How to check every AI-generated citation
The good news is that verifying a citation only takes a minute or two once it’s a habit. Here’s a simple process:
- Search the exact paper title in quotation marks on Google Scholar or PubMed. If nothing comes up, that’s your first warning sign.
- Check for a DOI, and paste it into Crossref’s search tool to confirm it resolves to a real, matching paper.
- Open the actual source. Don’t just trust that the AI’s summary of a paper matches what the paper really says, skim the abstract yourself.
- Be extra careful with review articles and papers that cite many sources at once, since that’s exactly where this analysis found the highest fabrication rate.
Quick tip: if an AI tool gives you a citation you can’t verify within two minutes of searching, treat it as fake until proven otherwise, not the other way around.
From my own experience working on websites and digital tools, this is really the same instinct as checking a suspicious link before you click it.
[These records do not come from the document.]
/-- O8. Out of reset, after a servo sample at tick t: every live channel keeps its position, record and referenced flag,
and its ring is the latest 64 of its entries with (t, position) joined last. If the amplifiers are on afterwards, the
drive demand is 4 times the change of the demand since the state before (where the amplifiers came on between two
samples that is the position at that moment, log entry 51) plus round(error / 64), clamped to ±32,767, the error is
the demand less the position, and that of a channel set up is within its following limit. If they are off, the demand
equals the position and drive demand and error are 0. An inert channel keeps everything and its drive demand stays as
it was. The latch, the pins, the records, the temperature unit and the station setup are unchanged. The motion faults
it finds: with the amplifiers off none; with them on, of each live channel in channel order, FOLLOWING where it is set
up and the new demand and the position lie further apart than its following limit, END MAX where that input is active
and the new demand is above that of the state before, END MIN where that input is active and it is below, and NOT
FOUND where its unmarked reference search, MOVING, has travelled past 2^31 − 1 counts, in this order, the model's
choice of log entry 13. The new demand is that of the path of a MOVING or STOPPING head after one period (beyond the
signed 32-bit range a free value, log entry 9) and otherwise the one before. Where any is found, each is latched on
MOTION FAULT in that order, fault-pending is set, motion FAULTED, every drive demand of a live channel 0 with its
demand at its position, the queue empty, no probe change in progress, and a head of the room has ended MOTION FAULT.
(spec/01_axis_channels.md, Demand and drive; spec/01_axis_channels.md, The servo sample and the history ring;
spec/01_axis_channels.md, Motion faults; spec/01_axis_channels.md, Referencing.) -/
def Obligations.ServoSampleFillsRingsAndDrives : Prop :=
  (∀ (t : Tick) (s : State), s.inReset = false → ∃ u, exec (.servoSample t) s = .next u ∧
    (∀ i, s.live i = true →
      (u.axis i).position = (s.axis i).position ∧ (u.axis i).record = (s.axis i).record ∧
      (u.axis i).comp = (s.axis i).comp ∧ (u.axis i).referenced = (s.axis i).referenced ∧
      (u.axis i).ring =
        (let r := (s.axis i).ring ++ [{ tick := t, count := (s.axis i).position }]
         if 64 < r.length then r.drop 1 else r) ∧
      (ampOn u = true →
        (u.axis i).followErr = (u.axis i).demand - (s.axis i).position ∧
        (u.axis i).driveOut = max (-32767) (min 32767
          (4 * ((u.axis i).demand - (s.axis i).demand) + roundDiv ((u.axis i).demand - (s.axis i).position) 64)) ∧
        ((s.axis i).record.setUp = true →
          ((u.axis i).demand - (s.axis i).position).natAbs ≤ (s.axis i).record.followLimit)) ∧
      (ampOn u = false →
        (u.axis i).demand = (s.axis i).position ∧ (u.axis i).driveOut = 0 ∧ (u.axis i).followErr = 0)) ∧
    (∀ i, s.live i = false → u.axis i = s.axis i) ∧
    u.latch = s.latch ∧ u.pins = s.pins ∧ u.thermal = s.thermal ∧ u.station = s.station ∧ u.axisCount = s.axisCount ∧
    u.pending = s.pending) ∧
  ∀ (t : Tick) (s : State), s.inReset = false →
    let a := advance t s
    let demand : Fin 4 → Int := fun i => match s.motion.queue with
      | [] => (s.axis i).demand
      | seg :: _ => if seg.state = .moving ∨ seg.state = .stopping then
          fit32 a.freeIx (pathDemand s (stepSegment a seg) i) else (s.axis i).demand
    let ranOut : Fin 4 → Prop := fun i => ∃ seg rest, s.motion.queue = seg :: rest ∧ seg.kind = .reference ∧
      seg.axis = i ∧ seg.state = .moving ∧ seg.traj.marked = false ∧
      2147483647 < roundDiv (stepSegment a seg).traj.s 65536
    let finds : Fin 4 → FaultCause → Prop := fun i c => match c with
      | .following => (s.axis i).record.setUp = true ∧
          (s.axis i).record.followLimit < (demand i - (s.axis i).position).natAbs
      | .endMax => (s.pins.channels.get i).atMax = true ∧ (s.axis i).demand < demand i
      | .endMin => (s.pins.channels.get i).atMin = true ∧ demand i < (s.axis i).demand
      | .notFound => ranOut i
      | .encoder | .overrange => False
    let fs := periodFaults (demands s) (sampled t s)
    let order : Fin 4 × FaultCause → Nat := fun f =>
      f.1.val * 6 + [FaultCause.following, .endMax, .endMin, .notFound].idxOf f.2
    (ampOn s = false → fs = []) ∧
    (ampOn s = true →
      (∀ i, s.live i = true → ((sampled t s).axis i).demand = demand i) ∧
      (∀ i c, (i, c) ∈ fs ↔ s.live i = true ∧ finds i c) ∧ fs.Pairwise (fun x y => order x < order y) ∧
      (fs ≠ [] → ∃ v, exec (.servoSample t) s = .next (finish v) ∧ v.faultPending = true ∧ v.gate = .faulted ∧
        ampOn v = false ∧ v.motion.queue = [] ∧ v.probes.change.active = false ∧
        (∀ i, s.live i = true → (v.axis i).driveOut = 0 ∧ (v.axis i).demand = (s.axis i).position) ∧
        v.notices.get 1 = fs.foldl (fun l f => l.event (.motionFault f.1 f.2)) (s.notices.get 1) ∧
        ∀ seg rest, s.motion.queue = seg :: rest → seg.issuer = .room → (v.notices.get 6).detail =
          some (.segmentEnd seg.number .motionFault (min 7 (seg.flushed + rest.length)))))

/-- O9. Out of reset, with a head REFERENCE segment of live axis i that is MOVING or STOPPING and has not met its mark,
and with every sum in the signed 32-bit range: the position becomes the reference value, the demand and every ring
entry rise by the same offset, the channel is referenced, the following error is unchanged, and the search counts as
marked with its start moved along. Otherwise a mark changes nothing but time. A sum outside the range is a free value
(log entry 9). (spec/01_axis_channels.md, Referencing.) -/
def Obligations.ReferenceMarkOffsetsItsAxis : Prop :=
  (∀ (i : Fin 4) (t : Tick) (s : State) (seg : Segment) (rest : List Segment), s.inReset = false →
    s.motion.queue = seg :: rest → (seg.state = .moving ∨ seg.state = .stopping) → seg.kind = .reference →
    seg.axis = i → seg.traj.marked = false → s.live i = true →
    let a := s.axis i
    let d := a.record.refValue - a.position
    inInt32 a.record.refValue = true → inInt32 (a.demand + d) = true →
    (∀ e ∈ a.ring, inInt32 (e.count + d) = true) →
    let seg' : Segment := { seg with traj := { seg.traj with
      start := seg.traj.start.set i.val (seg.traj.start.get i + d), marked := true } }
    exec (.referenceMark i t) s = .next (finish
      (setQueue (seg' :: rest) ((advance t s).setAxis i { a with
        position := a.record.refValue
        demand := a.demand + d
        ring := a.ring.map fun e => { e with count := e.count + d }
        referenced := true })))) ∧
  ∀ (i : Fin 4) (t : Tick) (s : State), s.inReset = false →
    (∀ seg rest, s.motion.queue = seg :: rest → (seg.state = .moving ∨ seg.state = .stopping) →
      seg.kind = .reference → seg.axis = i → seg.traj.marked = false → s.live i = false) →
    exec (.referenceMark i t) s = .next (finish (advance t s))

/-- O10. Out of reset, a servo sample with the amplifiers on that finds no motion fault moves a head of the room one
period along its path. STOPPING with the demand at rest it leaves the queue with the outcome of its stopping cause;
MOVING with its demand arrived it leaves ARRIVED once every axis that moved, or the axis of a REFERENCE, lies within
its in-position window of its demand; a PROBE segment with its demand arrived leaves MISSED at once, the queue behind
it removed and counted. SEGMENT END carries number, outcome and the count flushed, and the segments behind keep their
order. Otherwise the head stays, as the period left it. Before the step's end nothing changes outside motion, zones,
probes, slots, notices, the attempt in flight, the axes and the companion requests. A MOVING unmarked reference search
of a live axis whose travel passes 2^31 − 1 counts is a motion fault: fault-pending is set, motion FAULTED, the queue
empty, the head ended MOTION FAULT, MOTION FAULT latched, with NOT FOUND of its axis when no other fault is found, and
the referenced flags stay. The model's choices: that the search must be MOVING is log entry 39, that the sample of
demand arrival is looked at 12, a segment without travel 41, the order within a sample 13, a timeout at its deadline
only 3. With a MOVING head of the room whose settle deadline the tick reaches: the head leaves the queue with outcome
UNSETTLED on SEGMENT END, the segments behind it keep their order, and nothing changes outside motion, zones, probes,
slots, notices and the attempt in flight before the step's end. A head of the probe unit, alone in the queue of a
change with no outcome taken: at its settle deadline it leaves and its phase fails with SETTLE FAULT, and STOPPING
CONFLICT with its demand at rest it leaves and the phase fails with CONFLICT, the change ended; with an outcome taken,
it leaves at rest and the change ends with that outcome. With no settle wait due, only time passes.
(spec/04_segments_and_motion.md, How segments end; spec/04_segments_and_motion.md, Trajectory;
spec/01_axis_channels.md, Referencing; spec/07_probes_and_the_rack.md, Rack segments; spec/07_probes_and_the_rack.md,
Failures.) -/
def Obligations.SettleTimeoutEndsTheHeadUnsettled : Prop :=
  (∀ (t : Tick) (s : State) (seg : Segment) (rest : List Segment), s.inReset = false → ampOn s = true →
    SoundSample t s → s.motion.queue = seg :: rest → seg.issuer = .room →
    let seg' := stepSegment (advance t s) seg
    let atRest := seg'.traj.u = 0 ∨ (seg.kind ≠ .reference ∧ seg'.traj.s = seg'.traj.len * 65536)
    let moved := fun i => if seg.kind = .reference then i = seg.axis
      else s.live i = true ∧ seg.lineEnd.get i ≠ seg.traj.start.get i
    let near := ∀ i, moved i →
      (((sampled t s).axis i).demand - (s.axis i).position).natAbs ≤ (s.axis i).record.window
    ∃ v, exec (.servoSample t) s = .next (finish v) ∧
      MotionOnly { advance t s with axes := v.axes, capture := { s.capture with requests := v.capture.requests } } v ∧
      (∀ o, seg.state = .stopping → seg.outcome = some o → atRest →
        v.motion.queue.map (fun x => x.number) = rest.map (fun x => x.number) ∧
        (v.notices.get 6).detail = some (.segmentEnd seg.number o seg.flushed)) ∧
      (seg.state = .moving → seg'.traj.arrived = true → seg.kind ≠ .probe → near →
        v.motion.queue.map (fun x => x.number) = rest.map (fun x => x.number) ∧
        (v.notices.get 6).detail = some (.segmentEnd seg.number .arrived seg.flushed)) ∧
      (seg.state = .moving → seg'.traj.arrived = true → seg.kind = .probe →
        v.motion.queue = [] ∧
        (v.notices.get 6).detail = some (.segmentEnd seg.number .missed (min 7 (seg.flushed + rest.length)))) ∧
      ((seg.state = .stopping ∧ ¬ atRest) ∨
          (seg.state = .moving ∧ (seg'.traj.arrived = false ∨ (seg.kind ≠ .probe ∧ ¬ near))) →
        v.motion.queue = seg' :: rest)) ∧
  (∀ (t : Tick) (s : State) (seg : Segment) (rest : List Segment), s.inReset = false → ampOn s = true →
    s.motion.queue = seg :: rest → seg.issuer = .room → seg.kind = .reference → seg.state = .moving →
    seg.traj.marked = false → s.live seg.axis = true →
    2147483647 < roundDiv (stepSegment (advance t s) seg).traj.s 65536 →
    ∃ v, exec (.servoSample t) s = .next (finish v) ∧ v.faultPending = true ∧ v.gate = .faulted ∧
      v.motion.queue = [] ∧ (v.notices.get 1).pending = true ∧
      (v.notices.get 6).detail = some (.segmentEnd seg.number .motionFault (min 7 (seg.flushed + rest.length))) ∧
      (∀ i, (v.axis i).referenced = (s.axis i).referenced) ∧
      (periodFaults (demands s) (sampled t s) = [(seg.axis, .notFound)] →
        (v.notices.get 1).detail = some (.motionFault seg.axis .notFound))) ∧
  (∀ (t : Tick) (s : State) (seg : Segment) (rest : List Segment) (d : Nat), s.inReset = false →
    s.motion.queue = seg :: rest → seg.state = .moving → seg.issuer = .room → seg.traj.settle = some d →
    d ≤ (advance t s).uptime →
    ∃ v, exec (.settleTimeout t) s = .next (finish v) ∧ MotionOnly (advance t s) v ∧
      v.motion.queue.map (fun x => x.number) = rest.map (fun x => x.number) ∧
      (v.notices.get 6).pending = true ∧
      (v.notices.get 6).detail = some (.segmentEnd seg.number .unsettled seg.flushed)) ∧
  (∀ (t : Tick) (s : State) (seg : Segment), s.inReset = false → s.motion.queue = [seg] → seg.issuer = .probeUnit →
    s.probes.change.active = true →
    (∀ d, s.probes.change.result = none → seg.state = .moving → seg.traj.settle = some d → d ≤ (advance t s).uptime →
      ∃ v, exec (.settleTimeout t) s = .next (finish v) ∧ MotionOnly (advance t s) v ∧ v.motion.queue = [] ∧
        PhaseFailed .settleFault s v) ∧
    (ampOn s = true → SoundSample t s → seg.state = .stopping →
      (let traj := (stepSegment (advance t s) seg).traj
       traj.u = 0 ∨ (seg.kind ≠ .reference ∧ traj.s = traj.len * 65536)) →
      ∃ v, exec (.servoSample t) s = .next (finish v) ∧ v.motion.queue = [] ∧
        (s.probes.change.result = none → seg.outcome = some .conflict → PhaseFailed .conflict s v) ∧
        ∀ r, s.probes.change.result = some r → v.probes = { s.probes with change := Change.idle s.probes.change.last } ∧
          v.notices.get 4 = (s.notices.get 4).event (.probeChangeEnd s.probes.change.target r))) ∧
  ∀ (t : Tick) (s : State), s.inReset = false →
    (∀ seg rest, s.motion.queue = seg :: rest → seg.state = .moving →
      (advance t s).due seg.traj.settle = false) →
    exec (.settleTimeout t) s = .next (finish (advance t s))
You don’t assume something is safe by default, you look for confirmation first. Citations deserve the same habit.
Tools that reduce this risk
Not all AI research tools carry the same risk. Some are built specifically to ground their answers in real, searchable sources rather than generating text freely. If you’re doing a literature review, our step-by-step guide to literature reviews with AI covers tools like Elicit and Semantic Scholar, which pull directly from real paper databases and show you the actual source, rather than describing one from memory. Similarly, our guide to AI tools for thesis writing and our walkthrough of summarizing research papers with AI both lean on tools that link back to the original document, so you can check the source yourself in one click.
Free citation managers like Zotero also help here, not because they use AI themselves, but because they store the actual paper alongside the reference, making it easy to double-check what you’re citing before you submit anything.
What this means if you’re writing a thesis, paper, or report
If you’re a student or researcher using AI to speed up your work, this isn’t a reason to stop. AI is genuinely useful for finding starting points, summarizing dense papers, and organizing your reading list, our beginner’s guide to AI covers the basics if you’re still getting comfortable with these tools. The real takeaway is simpler: treat every AI-generated citation as a draft that needs verifying, not a finished fact. That one habit is the difference between using AI well and ending up in a retraction story.
Common Questions
Can AI research tools like NotebookLM or Elicit still invent citations?
They’re much less likely to, because they’re designed to ground answers in the specific documents or database you give them rather than generating references from general knowledge. But no tool is risk-free, so it’s still worth spot-checking anything that goes into a formal paper.
Is using a fake AI-generated citation considered academic misconduct?
Opinions among researchers and publishers differ, and it depends on intent and how central the citation is to your argument. Most experts agree it’s treated far more seriously if you didn’t bother to check the source at all, so verifying every reference protects you either way.
How can I quickly tell if a citation is fake?
Search the exact title in quotation marks on Google Scholar or PubMed, and check the DOI on Crossref. If the paper doesn’t turn up, or the DOI doesn’t resolve to a matching title, treat it as unverified until you find it yourself.
Final takeaway
AI can genuinely speed up research, but it can also hand you a citation that looks completely real and isn’t. The fix isn’t complicated: search the title, check the DOI, and open the actual source before it goes anywhere near your bibliography. That one habit keeps AI a useful research assistant instead of a liability.